═══ MATERIAL PROVIDED ═══

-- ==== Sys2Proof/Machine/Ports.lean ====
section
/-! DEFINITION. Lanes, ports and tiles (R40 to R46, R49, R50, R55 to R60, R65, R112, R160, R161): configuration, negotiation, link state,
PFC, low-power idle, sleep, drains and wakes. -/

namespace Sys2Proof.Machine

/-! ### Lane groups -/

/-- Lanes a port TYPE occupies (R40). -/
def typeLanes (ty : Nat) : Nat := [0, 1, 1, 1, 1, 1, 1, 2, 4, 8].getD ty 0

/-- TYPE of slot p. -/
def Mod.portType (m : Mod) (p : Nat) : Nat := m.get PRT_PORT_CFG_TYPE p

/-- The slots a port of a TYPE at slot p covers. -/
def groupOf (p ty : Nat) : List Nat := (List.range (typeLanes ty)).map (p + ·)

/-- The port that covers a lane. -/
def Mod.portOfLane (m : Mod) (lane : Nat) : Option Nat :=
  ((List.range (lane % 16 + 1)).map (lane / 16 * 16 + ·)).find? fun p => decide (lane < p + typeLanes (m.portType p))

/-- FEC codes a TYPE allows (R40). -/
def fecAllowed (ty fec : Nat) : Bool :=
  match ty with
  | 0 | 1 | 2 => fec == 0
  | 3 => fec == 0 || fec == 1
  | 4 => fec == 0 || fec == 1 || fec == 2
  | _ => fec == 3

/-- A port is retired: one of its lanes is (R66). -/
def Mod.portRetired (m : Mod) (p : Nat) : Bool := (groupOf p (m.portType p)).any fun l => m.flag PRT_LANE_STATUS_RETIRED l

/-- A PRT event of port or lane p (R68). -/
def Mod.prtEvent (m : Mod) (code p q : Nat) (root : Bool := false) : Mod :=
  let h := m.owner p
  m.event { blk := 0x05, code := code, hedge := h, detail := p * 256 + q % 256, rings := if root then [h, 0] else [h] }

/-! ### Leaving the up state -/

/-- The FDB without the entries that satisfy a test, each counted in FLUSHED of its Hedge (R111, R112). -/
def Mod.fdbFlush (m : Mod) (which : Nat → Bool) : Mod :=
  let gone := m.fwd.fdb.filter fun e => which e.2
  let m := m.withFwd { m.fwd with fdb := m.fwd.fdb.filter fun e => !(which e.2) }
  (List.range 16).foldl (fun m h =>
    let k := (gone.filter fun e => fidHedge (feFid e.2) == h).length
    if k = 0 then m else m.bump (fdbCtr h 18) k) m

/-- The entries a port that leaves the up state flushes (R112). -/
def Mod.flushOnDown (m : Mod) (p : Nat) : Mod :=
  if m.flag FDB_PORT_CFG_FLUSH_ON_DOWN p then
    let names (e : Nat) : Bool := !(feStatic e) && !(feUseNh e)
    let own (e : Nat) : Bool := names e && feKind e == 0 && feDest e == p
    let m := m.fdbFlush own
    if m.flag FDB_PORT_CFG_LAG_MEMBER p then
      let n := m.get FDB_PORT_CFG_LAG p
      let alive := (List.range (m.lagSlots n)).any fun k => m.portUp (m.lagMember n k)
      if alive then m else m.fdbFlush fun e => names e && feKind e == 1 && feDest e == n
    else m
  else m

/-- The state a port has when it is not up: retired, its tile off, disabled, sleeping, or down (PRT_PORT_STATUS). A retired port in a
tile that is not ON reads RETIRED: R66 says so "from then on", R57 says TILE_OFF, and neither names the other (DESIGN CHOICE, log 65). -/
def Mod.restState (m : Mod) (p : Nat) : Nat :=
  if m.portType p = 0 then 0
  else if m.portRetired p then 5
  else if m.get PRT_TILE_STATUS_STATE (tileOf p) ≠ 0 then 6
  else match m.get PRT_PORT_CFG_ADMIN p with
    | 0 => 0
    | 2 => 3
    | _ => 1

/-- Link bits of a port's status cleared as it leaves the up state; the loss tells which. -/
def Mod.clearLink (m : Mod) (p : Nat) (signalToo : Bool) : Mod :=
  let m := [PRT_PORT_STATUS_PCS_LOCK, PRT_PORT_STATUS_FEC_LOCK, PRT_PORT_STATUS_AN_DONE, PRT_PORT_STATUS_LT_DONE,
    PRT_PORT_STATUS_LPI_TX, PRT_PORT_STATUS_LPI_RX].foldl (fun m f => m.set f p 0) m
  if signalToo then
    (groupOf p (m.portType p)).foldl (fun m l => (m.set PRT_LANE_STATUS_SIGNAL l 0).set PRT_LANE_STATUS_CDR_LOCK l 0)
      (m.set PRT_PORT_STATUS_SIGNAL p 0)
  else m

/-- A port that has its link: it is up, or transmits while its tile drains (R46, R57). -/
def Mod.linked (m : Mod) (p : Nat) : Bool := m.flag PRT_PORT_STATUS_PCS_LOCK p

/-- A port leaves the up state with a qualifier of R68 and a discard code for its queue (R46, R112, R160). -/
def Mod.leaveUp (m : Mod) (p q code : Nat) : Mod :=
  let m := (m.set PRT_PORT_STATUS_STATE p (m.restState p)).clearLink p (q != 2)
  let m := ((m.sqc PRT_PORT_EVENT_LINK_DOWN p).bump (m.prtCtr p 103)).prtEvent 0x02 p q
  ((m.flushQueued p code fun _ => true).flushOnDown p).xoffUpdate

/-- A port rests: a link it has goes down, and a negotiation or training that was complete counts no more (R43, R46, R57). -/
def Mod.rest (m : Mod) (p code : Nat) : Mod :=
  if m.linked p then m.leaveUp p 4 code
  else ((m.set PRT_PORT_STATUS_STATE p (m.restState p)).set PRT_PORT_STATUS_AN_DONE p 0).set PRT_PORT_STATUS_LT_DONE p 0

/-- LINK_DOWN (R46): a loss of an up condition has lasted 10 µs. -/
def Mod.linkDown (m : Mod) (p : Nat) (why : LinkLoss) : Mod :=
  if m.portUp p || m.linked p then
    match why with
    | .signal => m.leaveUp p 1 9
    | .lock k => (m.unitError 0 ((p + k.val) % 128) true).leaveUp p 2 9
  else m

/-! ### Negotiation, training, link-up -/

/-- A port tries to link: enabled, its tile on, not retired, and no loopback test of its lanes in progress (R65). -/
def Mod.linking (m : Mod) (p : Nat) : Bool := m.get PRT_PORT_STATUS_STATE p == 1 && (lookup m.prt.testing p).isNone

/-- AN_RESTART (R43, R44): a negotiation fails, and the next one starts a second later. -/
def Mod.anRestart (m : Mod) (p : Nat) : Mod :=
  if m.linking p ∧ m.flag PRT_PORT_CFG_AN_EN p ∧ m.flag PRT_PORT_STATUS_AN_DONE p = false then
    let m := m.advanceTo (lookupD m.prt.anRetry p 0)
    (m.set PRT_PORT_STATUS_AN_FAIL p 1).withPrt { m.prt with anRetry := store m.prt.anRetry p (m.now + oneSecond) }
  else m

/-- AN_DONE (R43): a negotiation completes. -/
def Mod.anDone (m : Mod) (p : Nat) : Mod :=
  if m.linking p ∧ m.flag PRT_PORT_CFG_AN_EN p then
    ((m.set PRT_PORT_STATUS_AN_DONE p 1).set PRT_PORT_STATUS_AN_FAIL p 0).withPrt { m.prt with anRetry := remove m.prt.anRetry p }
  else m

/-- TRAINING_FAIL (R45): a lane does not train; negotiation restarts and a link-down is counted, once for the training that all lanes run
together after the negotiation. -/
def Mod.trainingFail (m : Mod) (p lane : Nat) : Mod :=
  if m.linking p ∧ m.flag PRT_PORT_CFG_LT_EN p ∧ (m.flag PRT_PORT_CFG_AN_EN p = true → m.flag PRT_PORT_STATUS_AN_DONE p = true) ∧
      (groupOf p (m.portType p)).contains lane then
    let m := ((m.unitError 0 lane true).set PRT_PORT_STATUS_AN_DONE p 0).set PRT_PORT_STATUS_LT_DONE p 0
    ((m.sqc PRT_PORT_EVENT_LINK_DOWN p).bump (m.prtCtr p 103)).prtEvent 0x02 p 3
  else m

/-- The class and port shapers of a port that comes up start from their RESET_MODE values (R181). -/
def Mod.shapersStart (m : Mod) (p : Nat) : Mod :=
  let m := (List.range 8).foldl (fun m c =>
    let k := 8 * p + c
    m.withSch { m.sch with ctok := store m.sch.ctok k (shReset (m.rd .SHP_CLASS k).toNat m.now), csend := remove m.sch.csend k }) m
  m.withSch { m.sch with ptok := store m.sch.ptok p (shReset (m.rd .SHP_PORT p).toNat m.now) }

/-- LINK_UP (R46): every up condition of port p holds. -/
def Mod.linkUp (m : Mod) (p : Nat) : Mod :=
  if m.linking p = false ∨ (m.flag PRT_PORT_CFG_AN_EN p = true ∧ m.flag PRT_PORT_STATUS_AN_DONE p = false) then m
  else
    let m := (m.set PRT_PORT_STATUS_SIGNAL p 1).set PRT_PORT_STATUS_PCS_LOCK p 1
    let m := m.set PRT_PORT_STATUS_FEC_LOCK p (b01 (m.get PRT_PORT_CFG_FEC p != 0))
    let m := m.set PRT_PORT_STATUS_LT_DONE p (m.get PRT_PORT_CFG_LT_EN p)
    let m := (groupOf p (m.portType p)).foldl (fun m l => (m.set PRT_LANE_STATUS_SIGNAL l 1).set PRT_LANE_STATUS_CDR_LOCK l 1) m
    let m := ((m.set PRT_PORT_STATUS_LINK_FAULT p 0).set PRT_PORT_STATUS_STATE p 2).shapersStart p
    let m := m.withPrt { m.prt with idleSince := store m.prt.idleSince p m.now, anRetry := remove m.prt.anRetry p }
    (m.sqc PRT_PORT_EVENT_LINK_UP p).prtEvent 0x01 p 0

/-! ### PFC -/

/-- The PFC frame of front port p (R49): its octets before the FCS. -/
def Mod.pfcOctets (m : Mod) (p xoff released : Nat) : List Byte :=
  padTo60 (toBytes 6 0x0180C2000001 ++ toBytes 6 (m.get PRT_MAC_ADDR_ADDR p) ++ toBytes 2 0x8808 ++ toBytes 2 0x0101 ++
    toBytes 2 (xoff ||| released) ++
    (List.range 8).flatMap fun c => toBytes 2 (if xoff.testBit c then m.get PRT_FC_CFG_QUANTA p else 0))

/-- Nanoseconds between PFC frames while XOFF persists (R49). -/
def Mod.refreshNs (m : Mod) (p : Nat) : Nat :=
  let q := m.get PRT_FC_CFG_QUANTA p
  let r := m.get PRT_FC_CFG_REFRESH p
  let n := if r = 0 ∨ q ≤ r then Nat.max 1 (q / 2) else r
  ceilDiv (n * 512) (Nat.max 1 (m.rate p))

═══
═══ MATERIAL PROVIDED ═══

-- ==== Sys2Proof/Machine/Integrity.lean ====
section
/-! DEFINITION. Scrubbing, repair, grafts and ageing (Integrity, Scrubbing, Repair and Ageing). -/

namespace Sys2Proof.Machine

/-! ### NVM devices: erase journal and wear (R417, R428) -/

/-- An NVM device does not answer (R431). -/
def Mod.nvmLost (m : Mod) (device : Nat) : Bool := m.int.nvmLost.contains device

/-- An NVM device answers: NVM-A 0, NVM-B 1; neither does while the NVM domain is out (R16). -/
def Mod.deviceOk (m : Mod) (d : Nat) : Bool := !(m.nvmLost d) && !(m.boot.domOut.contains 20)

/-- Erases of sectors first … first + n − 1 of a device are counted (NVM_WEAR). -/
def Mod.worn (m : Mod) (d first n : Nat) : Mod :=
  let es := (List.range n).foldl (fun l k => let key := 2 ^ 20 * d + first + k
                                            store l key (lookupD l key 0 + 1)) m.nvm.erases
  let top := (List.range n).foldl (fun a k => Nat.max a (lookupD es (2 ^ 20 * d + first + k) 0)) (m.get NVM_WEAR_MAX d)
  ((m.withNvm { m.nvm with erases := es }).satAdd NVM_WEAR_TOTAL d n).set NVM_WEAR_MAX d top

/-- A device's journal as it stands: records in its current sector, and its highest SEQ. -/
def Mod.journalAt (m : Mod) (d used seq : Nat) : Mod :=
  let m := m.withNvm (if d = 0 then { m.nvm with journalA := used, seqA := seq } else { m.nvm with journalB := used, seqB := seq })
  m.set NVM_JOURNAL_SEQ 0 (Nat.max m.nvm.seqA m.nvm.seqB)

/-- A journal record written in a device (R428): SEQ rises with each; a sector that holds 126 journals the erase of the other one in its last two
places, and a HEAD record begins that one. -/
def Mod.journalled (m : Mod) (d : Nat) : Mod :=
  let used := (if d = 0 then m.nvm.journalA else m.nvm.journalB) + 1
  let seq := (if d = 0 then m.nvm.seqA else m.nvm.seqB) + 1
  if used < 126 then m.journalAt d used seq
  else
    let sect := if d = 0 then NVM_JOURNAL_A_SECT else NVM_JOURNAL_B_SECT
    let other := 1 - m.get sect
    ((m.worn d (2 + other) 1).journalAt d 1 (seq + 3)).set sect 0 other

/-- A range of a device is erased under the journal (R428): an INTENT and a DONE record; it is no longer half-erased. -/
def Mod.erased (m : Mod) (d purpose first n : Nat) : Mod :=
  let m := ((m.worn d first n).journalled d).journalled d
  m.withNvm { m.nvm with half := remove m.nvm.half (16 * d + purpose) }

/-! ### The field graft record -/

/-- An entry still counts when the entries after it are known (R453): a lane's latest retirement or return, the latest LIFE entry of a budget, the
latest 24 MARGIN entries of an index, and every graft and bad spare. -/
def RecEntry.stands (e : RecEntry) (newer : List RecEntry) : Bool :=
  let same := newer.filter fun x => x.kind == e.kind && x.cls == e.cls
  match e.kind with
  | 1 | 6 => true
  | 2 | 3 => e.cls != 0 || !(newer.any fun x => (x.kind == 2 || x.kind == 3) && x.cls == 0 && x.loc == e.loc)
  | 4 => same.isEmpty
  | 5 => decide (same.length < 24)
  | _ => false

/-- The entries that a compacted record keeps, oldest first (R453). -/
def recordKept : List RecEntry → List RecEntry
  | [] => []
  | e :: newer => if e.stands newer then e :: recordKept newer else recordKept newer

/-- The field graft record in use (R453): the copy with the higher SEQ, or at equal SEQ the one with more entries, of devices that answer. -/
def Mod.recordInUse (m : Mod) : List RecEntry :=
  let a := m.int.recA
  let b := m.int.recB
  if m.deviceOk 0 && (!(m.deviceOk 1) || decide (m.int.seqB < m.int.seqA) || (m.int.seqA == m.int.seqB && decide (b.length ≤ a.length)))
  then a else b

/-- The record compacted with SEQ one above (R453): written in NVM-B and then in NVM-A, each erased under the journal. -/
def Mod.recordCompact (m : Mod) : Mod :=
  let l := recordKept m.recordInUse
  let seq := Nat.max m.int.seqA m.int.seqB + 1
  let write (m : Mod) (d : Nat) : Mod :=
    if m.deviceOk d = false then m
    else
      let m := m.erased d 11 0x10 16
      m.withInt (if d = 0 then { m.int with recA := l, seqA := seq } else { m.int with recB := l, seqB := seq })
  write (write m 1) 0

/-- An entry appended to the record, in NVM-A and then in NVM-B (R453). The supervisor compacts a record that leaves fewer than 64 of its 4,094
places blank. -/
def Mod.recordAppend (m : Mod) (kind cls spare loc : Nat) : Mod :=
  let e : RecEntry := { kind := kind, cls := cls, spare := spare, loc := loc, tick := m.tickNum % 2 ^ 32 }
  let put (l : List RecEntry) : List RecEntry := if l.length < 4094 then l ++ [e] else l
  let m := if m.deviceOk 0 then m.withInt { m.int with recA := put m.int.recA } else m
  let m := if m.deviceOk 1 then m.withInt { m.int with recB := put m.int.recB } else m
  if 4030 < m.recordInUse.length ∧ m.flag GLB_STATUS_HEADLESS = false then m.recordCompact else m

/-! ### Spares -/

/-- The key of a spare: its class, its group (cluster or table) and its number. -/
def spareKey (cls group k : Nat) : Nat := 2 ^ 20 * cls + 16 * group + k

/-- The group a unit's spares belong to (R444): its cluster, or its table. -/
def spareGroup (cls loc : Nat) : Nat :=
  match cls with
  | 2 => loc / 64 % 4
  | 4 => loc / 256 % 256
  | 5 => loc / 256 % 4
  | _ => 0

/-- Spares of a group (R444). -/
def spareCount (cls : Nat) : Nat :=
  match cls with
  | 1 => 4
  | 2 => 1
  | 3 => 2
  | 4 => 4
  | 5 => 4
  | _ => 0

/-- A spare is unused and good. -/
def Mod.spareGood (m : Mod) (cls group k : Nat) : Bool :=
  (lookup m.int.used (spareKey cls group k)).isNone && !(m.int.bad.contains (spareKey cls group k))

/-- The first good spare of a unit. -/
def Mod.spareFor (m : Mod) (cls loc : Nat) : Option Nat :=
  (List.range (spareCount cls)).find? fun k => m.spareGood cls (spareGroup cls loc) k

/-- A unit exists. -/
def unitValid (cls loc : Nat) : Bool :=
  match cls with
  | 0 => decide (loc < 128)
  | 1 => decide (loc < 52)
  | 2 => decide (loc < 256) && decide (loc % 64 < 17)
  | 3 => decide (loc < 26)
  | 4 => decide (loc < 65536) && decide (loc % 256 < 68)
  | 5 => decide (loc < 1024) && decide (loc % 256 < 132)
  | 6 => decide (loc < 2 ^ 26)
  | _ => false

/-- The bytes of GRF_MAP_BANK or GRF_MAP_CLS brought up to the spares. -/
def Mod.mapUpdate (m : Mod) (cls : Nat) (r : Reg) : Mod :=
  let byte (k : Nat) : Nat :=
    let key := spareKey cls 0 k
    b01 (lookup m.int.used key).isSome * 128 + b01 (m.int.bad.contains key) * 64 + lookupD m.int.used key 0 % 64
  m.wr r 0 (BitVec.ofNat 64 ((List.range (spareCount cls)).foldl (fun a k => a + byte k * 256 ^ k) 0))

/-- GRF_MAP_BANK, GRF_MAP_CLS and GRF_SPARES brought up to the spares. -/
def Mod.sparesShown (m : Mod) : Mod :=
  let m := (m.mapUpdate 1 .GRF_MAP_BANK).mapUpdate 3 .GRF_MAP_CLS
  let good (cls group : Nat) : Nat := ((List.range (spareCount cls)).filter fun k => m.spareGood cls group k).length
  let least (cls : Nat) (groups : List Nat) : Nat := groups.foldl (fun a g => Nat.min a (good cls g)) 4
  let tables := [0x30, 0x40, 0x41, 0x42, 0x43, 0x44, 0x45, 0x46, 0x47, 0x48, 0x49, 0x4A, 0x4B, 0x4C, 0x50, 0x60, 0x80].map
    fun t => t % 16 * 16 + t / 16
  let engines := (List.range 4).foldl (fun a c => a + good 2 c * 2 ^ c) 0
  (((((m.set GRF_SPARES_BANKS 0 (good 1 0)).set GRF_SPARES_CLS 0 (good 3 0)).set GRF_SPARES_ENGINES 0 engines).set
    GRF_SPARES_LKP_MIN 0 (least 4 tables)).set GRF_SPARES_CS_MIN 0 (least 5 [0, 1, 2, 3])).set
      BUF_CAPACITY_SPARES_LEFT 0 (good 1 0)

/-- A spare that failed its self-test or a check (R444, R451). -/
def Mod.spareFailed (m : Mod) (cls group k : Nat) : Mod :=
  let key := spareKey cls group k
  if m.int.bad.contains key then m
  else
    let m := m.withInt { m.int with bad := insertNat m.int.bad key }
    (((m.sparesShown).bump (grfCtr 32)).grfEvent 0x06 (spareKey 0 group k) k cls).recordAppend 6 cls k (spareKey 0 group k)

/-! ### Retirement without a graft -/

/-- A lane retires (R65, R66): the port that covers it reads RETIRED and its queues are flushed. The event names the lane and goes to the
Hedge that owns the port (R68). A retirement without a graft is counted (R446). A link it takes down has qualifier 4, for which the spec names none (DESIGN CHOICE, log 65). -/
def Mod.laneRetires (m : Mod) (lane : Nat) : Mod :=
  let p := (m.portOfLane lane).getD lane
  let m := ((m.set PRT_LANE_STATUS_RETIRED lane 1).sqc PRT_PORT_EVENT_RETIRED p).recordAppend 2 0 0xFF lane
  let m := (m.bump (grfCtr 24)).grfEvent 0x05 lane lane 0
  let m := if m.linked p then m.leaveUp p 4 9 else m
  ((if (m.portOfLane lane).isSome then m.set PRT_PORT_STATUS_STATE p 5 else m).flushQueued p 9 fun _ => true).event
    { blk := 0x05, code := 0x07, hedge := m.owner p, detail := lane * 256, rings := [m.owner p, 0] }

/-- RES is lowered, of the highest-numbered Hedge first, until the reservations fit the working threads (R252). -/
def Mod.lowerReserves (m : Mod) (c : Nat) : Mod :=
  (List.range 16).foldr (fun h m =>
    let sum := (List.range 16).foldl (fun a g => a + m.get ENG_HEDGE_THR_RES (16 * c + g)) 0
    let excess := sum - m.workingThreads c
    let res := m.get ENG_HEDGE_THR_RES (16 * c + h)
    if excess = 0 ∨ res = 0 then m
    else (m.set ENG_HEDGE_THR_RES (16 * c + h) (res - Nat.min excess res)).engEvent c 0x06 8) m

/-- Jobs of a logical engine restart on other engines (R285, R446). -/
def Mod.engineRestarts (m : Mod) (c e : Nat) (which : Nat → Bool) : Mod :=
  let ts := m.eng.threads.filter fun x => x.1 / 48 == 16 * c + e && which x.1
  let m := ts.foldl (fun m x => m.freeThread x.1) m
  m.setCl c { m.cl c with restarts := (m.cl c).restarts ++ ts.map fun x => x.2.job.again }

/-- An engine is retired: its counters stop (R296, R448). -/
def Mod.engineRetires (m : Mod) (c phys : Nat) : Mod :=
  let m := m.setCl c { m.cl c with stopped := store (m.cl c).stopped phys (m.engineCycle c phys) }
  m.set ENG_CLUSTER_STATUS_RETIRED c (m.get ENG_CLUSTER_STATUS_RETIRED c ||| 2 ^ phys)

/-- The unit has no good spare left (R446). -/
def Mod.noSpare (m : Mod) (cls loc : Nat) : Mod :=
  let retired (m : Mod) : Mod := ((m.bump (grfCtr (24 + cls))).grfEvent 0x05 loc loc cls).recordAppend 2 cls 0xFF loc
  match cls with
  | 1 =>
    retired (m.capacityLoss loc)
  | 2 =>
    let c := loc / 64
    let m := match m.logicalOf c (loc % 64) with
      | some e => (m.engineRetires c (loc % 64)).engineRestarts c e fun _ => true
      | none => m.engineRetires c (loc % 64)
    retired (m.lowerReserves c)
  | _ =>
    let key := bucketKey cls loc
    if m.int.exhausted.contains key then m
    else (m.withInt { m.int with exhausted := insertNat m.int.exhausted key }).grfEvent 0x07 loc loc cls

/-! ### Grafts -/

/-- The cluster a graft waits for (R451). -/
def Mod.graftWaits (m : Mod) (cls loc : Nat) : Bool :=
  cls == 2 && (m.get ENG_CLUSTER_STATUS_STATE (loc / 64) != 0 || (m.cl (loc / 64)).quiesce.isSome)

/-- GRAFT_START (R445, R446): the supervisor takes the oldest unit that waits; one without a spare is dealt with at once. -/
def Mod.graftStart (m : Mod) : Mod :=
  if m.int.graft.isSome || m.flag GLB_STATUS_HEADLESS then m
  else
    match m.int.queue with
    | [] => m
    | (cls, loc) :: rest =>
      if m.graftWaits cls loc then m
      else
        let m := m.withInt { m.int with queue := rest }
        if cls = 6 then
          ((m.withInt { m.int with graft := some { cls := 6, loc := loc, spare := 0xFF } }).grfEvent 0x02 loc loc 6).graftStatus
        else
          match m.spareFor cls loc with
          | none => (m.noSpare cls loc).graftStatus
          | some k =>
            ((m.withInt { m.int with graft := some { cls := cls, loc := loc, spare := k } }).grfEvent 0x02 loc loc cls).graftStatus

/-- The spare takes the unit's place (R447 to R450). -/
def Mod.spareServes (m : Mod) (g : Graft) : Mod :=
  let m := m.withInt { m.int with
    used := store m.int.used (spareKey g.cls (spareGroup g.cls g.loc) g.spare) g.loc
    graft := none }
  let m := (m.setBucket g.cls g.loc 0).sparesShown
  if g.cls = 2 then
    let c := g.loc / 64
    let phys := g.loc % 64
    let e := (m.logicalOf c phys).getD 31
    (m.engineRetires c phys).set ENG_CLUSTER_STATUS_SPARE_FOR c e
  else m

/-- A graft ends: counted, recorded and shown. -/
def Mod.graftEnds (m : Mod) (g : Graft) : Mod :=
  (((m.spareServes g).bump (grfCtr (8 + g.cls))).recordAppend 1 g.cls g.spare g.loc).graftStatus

═══

EXERCISE OBJECTIVE: Everything above from the line containing "def Mod.engineRestarts (m" through the line containing "let m := ts.foldl" must be copied exactly. Nothing outside that range belongs in the answer.

ANSWER BOX:
def Mod.engineRestarts (m : Mod) (c e : Nat) (which : Nat → Bool) : Mod :=
  let ts := m.eng.threads.filter fun x => x.1 / 48 == 16 * c + e && which x.1
  let m := ts.foldl (fun m x => m.freeThread x.1) m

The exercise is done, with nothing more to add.